Top of Given entries
/-- One candidate's cost (R50, R58, R290). The tiles that hold the same streamed rows, which a multicast group takes together, are those of one batch and
one part of the contracted range. -/
def contractPlace (im : Image) (formats : Table Nat) (g : Grid) (op : Nat) (o : OpRec) (st e c m : Nat) : OpPlace :=
  let x := extents im o st
  let fs := fmtIn im formats (nth o.ins (1 - st) 0)
  let ft := fmtIn im formats (nth o.ins st 0)
  let leaves := max 1 (divUp x.k 256)
  let nodes := divUp leaves (8 ^ e)
  let q := divUp nodes c
  let part := partLeaves leaves e q
  let blocks := x.batch * divUp x.cols 256
  let tasks := divUp (blocks * c) g.t
  let chunks := max 1 (divUp x.rows m)
  let last := x.rows - (chunks - 1) * m
  let cycles := arrayCycles fs ft (tasks * chunks * part) m last
  let width := if nodes = 1 then divUp (elemBits (fmtIn im formats (out0 o))) 8 else 4
  let drained := tasks * x.rows * 256 * q * width
  let rowBytes := divUp (256 * elemBits fs) 8 + divUp 256 (max 1 (blockSize fs))
  let streamed := tasks * part * x.rows * rowBytes
  let loads := tasks * chunks * part * (256 * divUp (256 * elemBits ft) 8)
  let used := min g.t (blocks * c)
  let group := max 1 (min (divUp x.cols 256) (used / c))
  let streamRead := bytesIn im formats (nth o.ins (1 - st) 0) * divUp (divUp x.cols 256) group
  let rankRead := streamRead + bytesIn im formats (nth o.ins st 0)
  { op, unit := 0, stationary := st, emit := e, split := c, rows := m, group, tiles := used
    cost := g.share * largest [psCycles cycles, psVlink drained, psVlink (streamed + loads), psSram (streamed + loads + drained),
      psMesh streamed, psSeam (seamShared (g.r * streamRead)) / g.share, psHbm (g.r * (rankRead + bytesIn im formats (out0 o))) / g.share]
    streamed := streamed * used, hbmRead := streamRead }

/-- Candidates with a stationary operand, in the order of Table 06-2: emit level from D down to 0, tiles per output block, M. -/
def operandChoices (im : Image) (formats : Table Nat) (g : Grid) (op : Nat) (o : OpRec) (st : Nat) : List OpPlace :=
  let x := extents im o st
  let leaves := max 1 (divUp x.k 256)
  let d := topOf leaves
  (List.range (d + 1)).reverse.flatMap fun e =>
    let m := divUp leaves (8 ^ e)
    ((List.range (min g.t m)).map (· + 1)).flatMap fun c =>
      (rowChoices (partLeaves leaves e (divUp m c)) x.rows).map fun rows => contractPlace im formats g op o st e c rows

/-- The first candidate of least cost (R281, R291). -/
def cheapest : List OpPlace → Option OpPlace
  | [] => none
  | x :: xs => match cheapest xs with
    | none => some x
    | some y => if y.cost < x.cost then some y else some x

/-- The kind-3 hints of an op: their indices and operands (R259, R282). -/
def operandHints (im : Image) (op : Nat) : List (Nat × Nat) :=
  (numbered im.hints).filterMap fun (i, h) => if h.kind = 3 ∧ h.target = op then some (i, h.value % 2) else none

/-- Thin-path placement with input `st` as the weights (R60, R62, R327): passes of 8 vectors over the weights, shared out over the tiles. -/
def thinPlace (im : Image) (formats : Table Nat) (g : Grid) (op : Nat) (o : OpRec) (st : Nat) : OpPlace :=
  let x := extents im o st
  let f := fmtIn im formats (nth o.ins st 0)
  let rate := match classOfFmt f with | 16 => 256 | 8 => 512 | _ => 1024
  let weights := x.k * x.cols * x.batch
  let passes := divUp x.rows 8
  let bytes := bytesIn im formats (nth o.ins st 0)
  { op, unit := 1, stationary := st, tiles := g.t
    cost := g.share * largest [psCycles (passes * divUp weights (rate * g.t)), psVlink (passes * divUp bytes g.t), psSram (passes * divUp bytes g.t),
      psMesh (divUp (passes * bytes) g.t), psSeam (seamOwn (g.r * passes * bytes)) / g.share,
      psHbm (g.r * (bytes + bytesIn im formats (nth o.ins (1 - st) 0))) / g.share]
    streamed := passes * bytes, hbmRead := bytes }
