/-- X offsets for each element of Y, the index along position `p` replaced by `g`. -/
def shiftAxis (xdims ydims : List Nat) (p : Nat) (g : Nat → Nat) : List Nat :=
  (List.range (product ydims)).map fun e => let cs := unravel ydims e; ravel xdims (lset cs p (g (nth cs p 0)))

/-- X offsets of slice `r` of a reduce-scatter. -/
def sliceOf (im : Image) (o : OpRec) (r : Nat) : List Nat :=
  let k := nth (dimsOf im (out0 o)) (axisPosOf o) 0
  shiftAxis (dimsOf im (in0 o)) (dimsOf im (out0 o)) (axisPosOf o) fun j => r * k + j

/-- COLLECTIVE_REDUCE_SCATTER (R232, R233, R604 to R612): slice r of the combination. -/
def execCollectiveReduceScatter (pos op : Nat) (members : List MemberX) (s : State) : Host.Outcome State Fault Refusal :=
  let put := fun (im : Image) (o : OpRec) (vs : List Val) (s : State) => writeOut im o pos (out0 o) vs (noteNoise im o pos s)
  .next (collectiveOp 1 pos op members
    (fun im o cs s => put im o (combineAt (fmtNow s im (in0 o)) (combOf o) false (memberVals cs)
      (sliceOf im o (groupIndex im o.machine (rankOf s im pos)))) s)
    (fun im o s => bulkWait 1 pos op (combOf o) 0x11 (fun im o => (List.range (groupSize im o.machine)).map fun i => (i, sliceOf im o i))
      (fun im o ws s => put im o ((sliceOf im o (groupIndex im o.machine (rankOf s im pos))).map fun e => bulkVal (fmtNow s im (in0 o)) (nth ws e 0)) s)
      im o s) s)

/-- Sources of Y's elements: for each, the member and the X offset. -/
def srcOf (cs : List (Tens × Geo)) (places : List (Nat × Nat)) : List Src :=
  places.map fun (m, e) => let (t, g) := nth cs m ({}, ⟨0, 1, 1⟩); ⟨t, g, e⟩

/-- The version of a rank's shard of a parameter or optimizer-state tensor goes to the other modules of its group in a 16-byte STORE (R669): the step of
the update phase that last wrote it, and bytes 0 to 7 of the copy's SHA-256. That the step is the module's last update step, whichever tensors it wrote,
is DEDUCED (log 88). -/
def sendVersions (im : Image) (o : OpRec) (pos : Nat) (s : State) : State :=
  match s.job.plan with
  | none => s
  | some p =>
    let tid := in0 o
    let t := leadTile p pos
    if h : t < 256 then
      if 1 < (tensorOf im tid).role then s
      else
        let body := leBytes 8 s.job.lastUpdate.toNat ++ leBytes 8 (digest8 (storedForm s im (keyOf s im pos tid))).toNat
        let addr := Config.versionSlot p.digest tid (groupIndex im o.machine (rankOf s im pos))
        ((groupSlots im p o.machine (rankOf s im pos)).filter (· != p.slot)).foldl (fun s m =>
          issue ⟨t, h⟩ none (reqPacket (nth s.job.rankMap m 0xFFFF) 2 addr 16 body false) 0 none false s) s
    else s

/-- A gather that placement runs as a rotation moves nothing by itself: its blocks go round with the ATTEND that reads them (R309). -/
def gatherOp (pos op : Nat) (members : List MemberX) (f : Image → OpRec → List (Tens × Geo) → State → State) (wait : Image → OpRec → State → State)
    (s : State) : State :=
  match nextOp s pos op 10 2 with
  | some (im, _) => if turnedGather s im op then runOp pos op 10 2 (fun im o s => sendVersions im o pos s) s else collectiveOp 2 pos op members f wait s
  | none => s

/-- COLLECTIVE_GATHER (R232, R234, R309, R669): member i's X at slice i. -/
def execCollectiveGather (pos op : Nat) (members : List MemberX) (s : State) : Host.Outcome State Fault Refusal :=
  .next (gatherOp pos op members (fun im o cs s =>
    let p := axisPosOf o
    let xd := dimsOf im (in0 o)
    let yd := dimsOf im (out0 o)
    let k := nth xd p 1
    let idx := (List.range (product yd)).map fun e => nth (unravel yd e) p 0 / k
    moveInto im o pos (fmtNow s im (in0 o)) (srcOf cs (idx.zip (shiftAxis xd yd p fun j => j % k))) (sendVersions im o pos s)) (fun _ _ s => s) s)

/-- COLLECTIVE_ALL_TO_ALL (R232, R234): slice i of Y is slice r of member i's X. -/
def execCollectiveAllToAll (pos op : Nat) (members : List MemberX) (s : State) : Host.Outcome State Fault Refusal :=
  .next (collectiveOp 3 pos op members (fun im o cs s =>
    let p := axisPosOf o
    let xd := dimsOf im (in0 o)
    let yd := dimsOf im (out0 o)
    let k := nth yd p 1 / cs.length
    let r := groupIndex im o.machine (rankOf s im pos)
    let idx := (List.range (product yd)).map fun e => nth (unravel yd e) p 0 / k
    moveInto im o pos (fmtNow s im (in0 o)) (srcOf cs (idx.zip (shiftAxis xd yd p fun j => r * k + j % k))) s) (fun _ _ s => s) s)

/-- COLLECTIVE_BROADCAST (R232, R234): the root's X. -/
def execCollectiveBroadcast (pos op : Nat) (members : List MemberX) (s : State) : Host.Outcome State Fault Refusal :=
  .next (collectiveOp 4 pos op members (fun im o cs s =>
    let root := field o.params 4 4
    let n := elemCount im (out0 o)
    moveInto im o pos (fmtNow s im (in0 o)) (srcOf cs ((List.range n).map fun e => (root, e))) s) (fun _ _ s => s) s)

/-- COLLECTIVE_SCALAR_REDUCE (R232, R235, R582, R589 to R593). -/
def execCollectiveScalarReduce (pos op : Nat) (members : List MemberX) (s : State) : Host.Outcome State Fault Refusal :=
  .next (collectiveOp 5 pos op members
    (fun im o cs s => writeOut im o pos (out0 o)
      (combineAt (fmtNow s im (in0 o)) (combOf o) true (memberVals cs) (List.range (elemCount im (in0 o)))) s)
    (fun im o s => flumeWait 5 pos op (combOf o) (fun o im => elemCount im (in0 o))
      (fun im o ws s => writeOut im o pos (out0 o) (ws.map (flumeVal (fmtNow s im (in0 o)))) s) im o s) s)

/-- COLLECTIVE_BARRIER (R232, R603): `members` are the group indices of ranks of other modules that have reached it. -/
def execCollectiveBarrier (pos op : Nat) (members : List Nat) (s : State) : Host.Outcome State Fault Refusal :=
  .next (
    match nextOp s pos op 10 6 with
    | some (im, o) =>
      let mine := (groupPositions s im o.machine pos).map fun q => groupIndex im o.machine (rankOf s im q)
      if !matesThere s im o pos op then s
      else if (List.range (groupSize im o.machine)).all fun i => mine.contains i || members.contains i then runOp pos op 10 6 (fun _ _ s => s) s
      else flumeWait 6 pos op 5 (fun _ _ => 0) (fun _ _ _ s => s) im o s
    | none => s)

/-! ### COPY -/

/-- Where each element of Y comes from in a box COPY (R237, R238): the X element that moves to it, if any. -/
def boxSource (s : State) (im : Image) (o : OpRec) (e : Nat) : Option Nat :=
  let xd := dimsOf im (in0 o)
  let yd := dimsOf im (out0 o)
  let cs := unravel yd e
  let src := (List.range yd.length).mapM fun k =>
    let f := boxField o.params k
    let dst := f 1 + f 3 * stepNow s + f 4 * s.job.loopIter
    let i := (nth cs k 0 : Int) - dst
    let x := f 0 + i
    if 0 ≤ i ∧ i < f 2 ∧ 0 ≤ x ∧ x < nth xd k 0 then some x.toNat else none
  src.map (ravel xd)

/-- Elements of the box whose source or destination lies outside its tensor (R238). -/
def boxDrops (s : State) (im : Image) (o : OpRec) : Nat :=
  let total := product ((List.range (dimsOf im (in0 o)).length).map fun k => (boxField o.params k 2).toNat)
  total - (List.range (elemCount im (out0 o))).countP fun e => (boxSource s im o e).isSome

/-- The box of X moves into Y, whose other elements stay. -/
def moveBox (im : Image) (o : OpRec) (pos : Nat) (s : State) : State :=
  let x := fullCopy s im pos (in0 o)
  let y := fullCopy s im pos (out0 o)
  let src := (List.range (elemCount im (out0 o))).map fun e =>
    match boxSource s im o e with
    | some i => Src.mk x.1 x.2 i
    | none => Src.mk y.1 y.2 e
  moveInto im o pos (fmtNow s im (in0 o)) src s

/-- COPY_BOX (R237 to R239, R885). -/
def execCopyBox (pos op : Nat) (s : State) : Host.Outcome State Fault Refusal :=
  .next (runOp pos op 11 0 (fun im o s => countDrops (boxDrops s im o) (moveBox im o pos s)) s)

/-- X's elements in row-major order become Y's. -/
def moveReshape (im : Image) (o : OpRec) (pos : Nat) (s : State) : State :=
  let x := fullCopy s im pos (in0 o)
  moveInto im o pos (fmtNow s im (in0 o)) ((List.range (elemCount im (out0 o))).map fun e => Src.mk x.1 x.2 e) s

/-- COPY_RESHAPE (R240, R885). -/
def execCopyReshape (pos op : Nat) (s : State) : Host.Outcome State Fault Refusal :=
  .next (runOp pos op 11 1 (fun im o s => moveReshape im o pos s) s)

/-! ### HOST_SIGNAL. The op acts once per execution on the module: position 0 acts. -/

def hostH (o : OpRec) : Nat := field o.params 0 1
def hostN (o : OpRec) : Nat := field o.params 4 4
def hostTimeout (o : OpRec) : Nat := if field o.params 8 4 = 0 then 100000 else field o.params 8 4

/-- HOST_SIGNAL_NOTIFY (R241, R575). -/
def execHostSignalNotify (pos op : Nat) (s : State) : Host.Outcome State Fault Refusal :=
  .next (runOp pos op 12 0 (fun _ o s =>
    if pos = 0 then signalCtr (hostCtr (hostH o)) (hostN o) (ownEndpoint s).toNat 0 5 s else s) s)

/-- The position already waits on the counter. -/
def awaits (s : State) (k pos : Nat) : Bool := (ctr s k).waiters.any fun w => w.1 == 2 && w.2.2.1 == pos

/-- HOST_SIGNAL_AWAIT (R241, R567): the op passes when its wait is released; a wait in progress changes nothing. Position 0 waits and takes the count
for the module, and no other position passes before it. -/
def execHostSignalAwait (pos op : Nat) (s : State) : Host.Outcome State Fault Refusal :=
  .next (
    match nextOp s pos op 12 1 with
    | some (im, o) =>
      let k := hostCtr (hostH o)
      if pos ≠ 0 then (if op < nth s.job.opNext 0 0 then runOp pos op 12 1 (fun _ _ s => s) s else s)
      else if s.job.awaitDone.contains pos then
        runOp pos op 12 1 (fun _ _ s => { s with job.awaitDone := s.job.awaitDone.filter (· != pos) }) s
      else if awaits s k pos then s
      else
        let (now, s) := doWait k (2, rankOf s im pos, pos, hostN o, hostTimeout o) s
        if now then runOp pos op 12 1 (fun _ _ s => s) s else s
    | none => s)

end Sys2Proof.Machine
end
Bottom of Given entries
→ **What to work on**: The line with "psMesh streamed, psSeam" marks the end; reproduce exactly every line from the start of the entries up to it, that line included.

→ **Answer for this exercise**:
/-- One candidate's cost (R50, R58, R290). The tiles that hold the same streamed rows, which a multicast group takes together, are those of one batch and
one part of the contracted range. -/
def contractPlace (im : Image) (formats : Table Nat) (g : Grid) (op : Nat) (o : OpRec) (st e c m : Nat) : OpPlace :=
  let x := extents im o st
  let fs := fmtIn im formats (nth o.ins (1 - st) 0)
  let ft := fmtIn im formats (nth o.ins st 0)
  let leaves := max 1 (divUp x.k 256)
  let nodes := divUp leaves (8 ^ e)
  let q := divUp nodes c
  let part := partLeaves leaves e q
  let blocks := x.batch * divUp x.cols 256
  let tasks := divUp (blocks * c) g.t
  let chunks := max 1 (divUp x.rows m)
  let last := x.rows - (chunks - 1) * m
  let cycles := arrayCycles fs ft (tasks * chunks * part) m last
  let width := if nodes = 1 then divUp (elemBits (fmtIn im formats (out0 o))) 8 else 4
  let drained := tasks * x.rows * 256 * q * width
  let rowBytes := divUp (256 * elemBits fs) 8 + divUp 256 (max 1 (blockSize fs))
  let streamed := tasks * part * x.rows * rowBytes
  let loads := tasks * chunks * part * (256 * divUp (256 * elemBits ft) 8)
  let used := min g.t (blocks * c)
  let group := max 1 (min (divUp x.cols 256) (used / c))
  let streamRead := bytesIn im formats (nth o.ins (1 - st) 0) * divUp (divUp x.cols 256) group
  let rankRead := streamRead + bytesIn im formats (nth o.ins st 0)
  { op, unit := 0, stationary := st, emit := e, split := c, rows := m, group, tiles := used
    cost := g.share * largest [psCycles cycles, psVlink drained, psVlink (streamed + loads), psSram (streamed + loads + drained),
      psMesh streamed, psSeam (seamShared (g.r * streamRead)) / g.share, psHbm (g.r * (rankRead + bytesIn im formats (out0 o))) / g.share]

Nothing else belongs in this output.